Sadiq Khan declined to take questions from the CNJ

Monday, 13th March 2023 — By Anna Lamche

steam

Dinah Caine speaking at the Google building

THE Town Hall has unveiled a new plan to help Camden’s schoolchildren and young people get closer to the new tech sector in King’s Cross.

Its STEAM (Science, Technology, Engineering, Arts, Mathematics) strategy was launched at the Google’s building on the redeveloped railwaylands on Friday.

And the aim is to open up opportunities in this “innovation district” – also home to global institutions like Google, the Francis Crick Institute and University College London –while changing the way pupils see the subjects.

In her speech, council leader Georgia Gould said: “I don’t know anywhere else globally that has this mix of academia, arts, science, engineering all in one place… but streets away we have some of the highest poverty, not just in the UK but also in Europe.”

“Young people said sometimes they felt like an island of poverty in between glass, and then for those young people who live further away from this area, the opportunities here might as well have been in Paris for how connected they felt to young people’s lives,” she said.

The council is seeking to partner local schools and colleges with businesses that can provide training, work experience and mentorship. The STEAM strategy encourages children to think in an interdisciplinary way, making use of arts and science to problem solve.

Cllr Gould said of the scheme: “It’s felt sometimes we’re like a rebel alliance, where we’re working against the national framework, the national direction of policy – a lot of this stuff doesn’t sit in the curriculum, it’s something we’re developing alongside it.”

Meanwhile, chair of the Camden STEAM Commission Dinah Caine told the audience: “Young people want to see more integration between STEAM and arts subjects.
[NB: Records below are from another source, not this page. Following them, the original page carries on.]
-- ==== Sys2Proof/Machine/Draw.lean ====
section
/-! DEFINITION. Display instructions (spec/44_display.md R150 to R153). -/

namespace Sys2Proof.Machine

/-- CLS (R150): all 64 rows in both modes; `needs_redraw` is not written. -/
def handleCls (s : State) : Handled := .done { s with display := Vector.replicate 64 0 }
/-- 00E0 (R150). -/
def execCls (s : State) : Host.Outcome State Fault Refusal := s.finish (handleCls s)

/-- The state with a drawn canvas: the display, the collision flag, and `needs_redraw` set (R151). -/
def State.showCanvas (s : State) (cv : Canvas) : State :=
  { s with display := cv.display, needsRedraw := true }.setCollision cv.hit

/-- DRW Vx,Vy,n (R151): the coordinates are the register values at entry; a draw of no row sets `needs_redraw` too. -/
def handleDrwVxVyN (x y n : Nibble) (s : State) : Handled :=
  if inBounds (baseAddress s) n.toNat then
    .done (s.showCanvas (s.drawRows (s.getV x).toNat (s.getV y).toNat n.toNat))
  else .raises .memoryOutOfBounds (encode (.drwVxVyN x y n))
/-- Dxyn (R151). -/
def execDrwVxVyN (x y n : Nibble) (s : State) : Host.Outcome State Fault Refusal := s.finish (handleDrwVxVyN x y n s)

end Sys2Proof.Machine
end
At present, they feel that the education system makes them choose between creative or technically-minded.”

Ms Caine said she would like to greater numbers of local authorities pick up the interdisciplinary model: “As we move towards that next election, we seek to encourage all policymakers to progress on this agenda, and we hope that our work here in Camden will help provide a model,” she said.

Mayor of London Sadiq Khan said: “A free education is the foundation in which economic progress and societal cohesion are achieved. “We know this to be true and yet the scope of our curriculums have been squeezed ever narrower, and by extension, hopes and ambitions of the next generation of thinkers, designers, and problem solvers too. When we allow our children to explore, discover, and create, we all benefit.”

He didn’t take any questions from the CNJ.